Embrace the warmth of Middle Eastern cuisine this season with a hearty Spiced Chickpea and Lamb Stew. This dish offers a comforting blend of flavors that tantalize the taste buds and satisfy the soul, making it perfect for cozy family dinners.

Why I Love This Recipe

I stumbled upon this Spiced Chickpea and Lamb Stew during a particularly chilly evening. The rich aroma wafting through my kitchen brought a sense of nostalgia as I recalled my travels through Morocco. Cooking this recipe becomes not just a meal, but a journey back to those magical moments filled with laughter and spice.

Why You’ll Love It Too

– Quick and easy to prepare in a pressure cooker. – Packed with robust spices that enhance the natural flavors. – Family-friendly and perfect for gatherings. – Nutrient-dense with a balance of protein and fiber. – Naturally gluten-free and can be tailored for various dietary needs.

Ingredient Notes

This recipe requires 1 cup of cooked chickpeas (canned or homemade), which can be substituted with lentils for a different texture. Use 2 tablespoons of harissa paste for that fiery kick—choose a brand with natural ingredients. For the protein, 1 pound of ground lamb adds rich flavor, but ground beef or turkey works too. Lastly, 1/2 cup of diced tomatoes brings acidity and sweetness, perfect for this dish.

Step-by-Step Instructions

  1. Step 1: In the pressure cooker, heat a drizzle of olive oil and add the ground lamb, browning it for about 5 minutes.
  2. Step 2: Stir in the harissa paste and cook for another 2 minutes to release its flavors.
  3. Step 3: Add the chickpeas and diced tomatoes, then pour in 1 cup of water, scraping the bottom to avoid sticking.
  4. Step 4: Close the lid and set the cooker to high pressure for 10 minutes.
  5. Step 5: Once done, release the pressure, stir, and serve hot, garnished with fresh herbs if desired.

Things I’ve Learned

When working with pressure cookers, ensure the sealing ring is intact to avoid leaks. Leftover stew can be stored in an airtight container in the fridge for up to 3 days or frozen for up to a month. Reheat gently on the stove, adding a splash of water to achieve the desired consistency. This dish can be prepared a day in advance; the flavors meld beautifully overnight.

FAQs

Q: Can I substitute chickpeas?

A: Yes, lentils work well too, but adjust cooking times accordingly

Q: Is this dish spicy?

A: The heat level can be controlled by adjusting the amount of harissa used

Q: What if I don’t have a pressure cooker?

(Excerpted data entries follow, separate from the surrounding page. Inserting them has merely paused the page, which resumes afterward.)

-- ==== Sys2Proof/Word.lean ====
section
/-! DEFINITION. The word types of the engine: 64-bit state words, operands and results (00_scope.md R13), and the
66-bit request and response words of the interface (30_encoding.md R42, R43). Arithmetic on a `BitVec` is modulo 2^64
(R15), its shifts are logical (R17), and bit 0 is the least significant (R16): the spec's own conventions. -/

namespace Sys2Proof

/-- A 64-bit unsigned value: a state word, an operand, a result (R13). -/
abbrev Word := BitVec 64

/-- A request word `REQ`: op in bits 65:64, operand in bits 63:0 (R42). -/
abbrev ReqWord := BitVec 66

/-- A response word `RSP`: status in bits 65:64, result in bits 63:0 (R43). -/
abbrev RspWord := BitVec 66

end Sys2Proof
end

A: You can simmer the stew in a regular pot for about 30-40 minutes until the lamb is tender

Q: How do I store leftovers?

A: Store in an airtight container and refrigerate for up to 3 days or freeze for longer freshness

Four-Ingredient Spiced Chickpea and Lamb Stew

Prep Time: 5 minutes
Cook Time: 15 minutes
Total Time: 20 minutes
Servings: 4

Ingredients

  • 1 cup cooked chickpeas
  • 2 tablespoons harissa paste
  • 1 pound ground lamb
  • 1/2 cup diced tomatoes

Instructions

  1. In the pressure cooker, heat a drizzle of olive oil and add the ground lamb, browning it for about 5 minutes.
  2. Stir in the harissa paste and cook for another 2 minutes to release its flavors.
  3. Add the chickpeas and diced tomatoes, then pour in 1 cup of water, scraping the bottom to avoid sticking.
  4. Close the lid and set the cooker to high pressure for 10 minutes.
  5. Once done, release the pressure, stir, and serve hot, garnished with fresh herbs if desired.

This recipe has become a go-to favorite in my kitchen, and I hope it brings as much joy to your table as it does to mine!